We’ll assume you have some of the basics already complete (Cloudflare account, Node, NPM, etc.), but if you don’t this guide will get you properly set up!

1. Create a Workers project

Create a new project named workers-ai by running:

$ npm create cloudflare@latest

When setting up your workers-ai worker, answer the setup questions as follows:

Enter workers-ai for the app name
Choose Hello World script for the type of application
Select yes to using TypeScript
Select yes to using Git
Select no to deploying

Lastly navigate to your new app directory:

cd workers-ai

2. Connect Workers AI to your worker

Create a Workers AI binding, which allows your worker to access the Workers AI service without having to manage an API key yourself.

To bind Workers AI to your worker, add the following to the end of your wrangler.toml file:

[ai]
binding = "AI" #available in your worker via env.AI

You can also bind Workers AI to a Pages Function. For more information, refer to Functions Bindings.
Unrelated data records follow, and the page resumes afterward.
/-! ### Registers at a port -/

/-- The registers of r at the port of u. The port is what line steps read and write: the configuration, PORT_OUT,
PORT_DIR, SBIT, the trace and the inputs (R67). -/
def onPort (r u : State) : State :=
  { r with
    cfg := u.cfg, portOut := u.portOut, portDir := u.portDir, sbit := u.sbit, trace := u.trace, world := u.world }

@[simp] theorem onPort_fsm (r u : State) : (onPort r u).fsm = r.fsm := rfl

@[simp] theorem onPort_world (r u : State) : (onPort r u).world = u.world := rfl

/-- Line steps read and write the port alone. -/
theorem performAll_onPort (L : List Line) (r u : State) : performAll L (onPort r u) = onPort r (performAll L u) := by
  induction L generalizing u with
  | nil => rfl
  | cons l L ih =>
    rw [performAll, performAll, ← ih]
    cases l <;> rfl

theorem currentSeq_onPort (r u : State) : currentSeq (onPort r u) = currentSeq r :=
  currentSeq_congr rfl rfl rfl rfl rfl rfl rfl

/-- The samples to come after line steps. -/
theorem performAll_sampleAt (c : Config) (L : List Line) (u : State) (k : Nat) :
    (performAll L u).world.sampleAt c k = u.world.sampleAt c (k + L.count .sample) :=
  congrArg (testBit · c.sdaBit) (performAll_inAt L u k)

theorem count_sample_flatMap {B : Nat → List Line} {c : Nat} (h : ∀ k, (B k).count .sample = c) (m : Nat) :
    ((List.range m).flatMap B).count .sample = c * m := by
  simp [List.count_flatMap, Function.comp_def, h, Nat.mul_comm]

/-- The byte of the samples to come after line steps. -/
theorem performAll_byteAt (c : Config) (L : List Line) (u : State) (k : Nat) :
    (performAll L u).world.byteAt c k = u.world.byteAt c (k + L.count .sample) := by
  simp only [World.byteAt, performAll_sampleAt, Nat.add_right_comm k _ (L.count .sample)]

/-- A state whose last sample is b. -/
def sampled (b : Bool) (s : State) : State := { s with sbit := b }

theorem onPort_ite (c : Prop) [Decidable c] (r r' u : State) :
    onPort (if c then r else r') u = if c then onPort r u else onPort r' u := apply_ite (onPort · u) c r r'

/-- Of the port the end of a sub-sequence reads SBIT alone, and it writes none of it. -/
theorem finishSeq_onPort (r u : State) : finishSeq (onPort r u) = onPort (finishSeq (sampled u.sbit r)) u := by
  have hf' : (onPort r u).fsm = r.fsm ∧ (sampled u.sbit r).fsm = r.fsm := ⟨rfl, rfl⟩
  have hc' : (onPort r u).cur = r.cur ∧ (sampled u.sbit r).cur = r.cur := ⟨rfl, rfl⟩
  cases hf : r.fsm with
  | idle | start | stop =>
    simp only [finishSeq, hf', hf]
    rfl
  | address | ackAddr | dataPhase | ackData | recSample | recPulse =>
    simp only [finishSeq, hf', hf, finishAckAddr, finishDataBit, finishAckData, countByte, finishRecSample,
      finishRecPulse, onPort_ite]
    rfl
  | single =>
    simp only [finishSeq, hf', hc', hf]
    cases r.cur with
    | none => rfl
    | some i => cases i <;> simp only [finishSingle, onPort_ite] <;> rfl

/-! ### Moves -/

/-- From registers r at the port of u the line steps L, all done, lead to registers r'. -/
def Moves (u r : State) (L : List Line) (r' : State) : Prop :=
  u.world.AllDone L.length → ∀ n, advance (L.length + n) (onPort r u) = advance n (onPort r' (performAll L u))

theorem Moves.refl (u r : State) : Moves u r [] r := fun _ n => by rw [List.length_nil, Nat.zero_add]; rfl

theorem Moves.trans (h : Moves u r L r') (h' : Moves (performAll L u) r' M r'') : Moves u r (L ++ M) r'' := by
  intro hd n
  rw [List.length_append] at hd ⊢
  rw [Nat.add_assoc, h (hd.mono (by omega)), performAll_append]
  exact h' (fun k hk => (performAll_ackAt L u k).trans (hd _ (by omega))) n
3. Install the Workers AI client library

npm install @cloudflare/ai

4. Run an inference task in your worker

Update the source/index.ts with the following code:

import { Ai } from '@cloudflare/ai'
export default {
  async fetch(request, env) {
    const ai = new Ai(env.AI);
    const input = { prompt: "What's the origin of the phrase 'Hello, World'" };
    const output = await ai.run('@cf/meta/llama-2-7b-chat-int8', input );
    return new Response(JSON.stringify(output));
  },
};

5. Develop locally with Wrangler

While in your project directory, test Workers AI locally by running:

$ npx wrangler dev --remote

Note - These models currently only run on Cloudflare’s network of GPUs (and not locally), so setting --remote above is a must, and you’ll be prompted to log in at this point.

Wrangler will give you a URL (most likely localhost:8787). Visit that URL, and you’ll see a response like this

{
  "response": "Hello, World is a common phrase used to test the output of a computer program, particularly in the early stages of programming. The phrase "Hello, World!" is often the first program that a beginner learns to write, and it is included in many programming language tutorials and textbooks as a way to introduce basic programming concepts. The origin of the phrase "Hello, World!" as a programming test is unclear, but it is believed to have originated in the 1970s. One of the earliest known references to the phrase is in a 1976 book called "The C Programming Language" by Brian Kernighan and Dennis Ritchie, which is considered one of the most influential books on the development of the C programming language.
}

6. Deploy your worker

Finally, deploy your worker to make your project accessible on the Internet:

$ npx wrangler deploy
# Outputs: https://workers-ai..workers.dev

And that’s it. You can literally go from zero to deployed AI in minutes. This is obviously a simple example, but shows how easy it is to run Workers AI from any project.

Privacy by default

When Cloudflare was founded, our value proposition had three pillars: more secure, more reliable, and more performant. Over time, we’ve realized that a better Internet is also a more private Internet, and we want to play a role in building it.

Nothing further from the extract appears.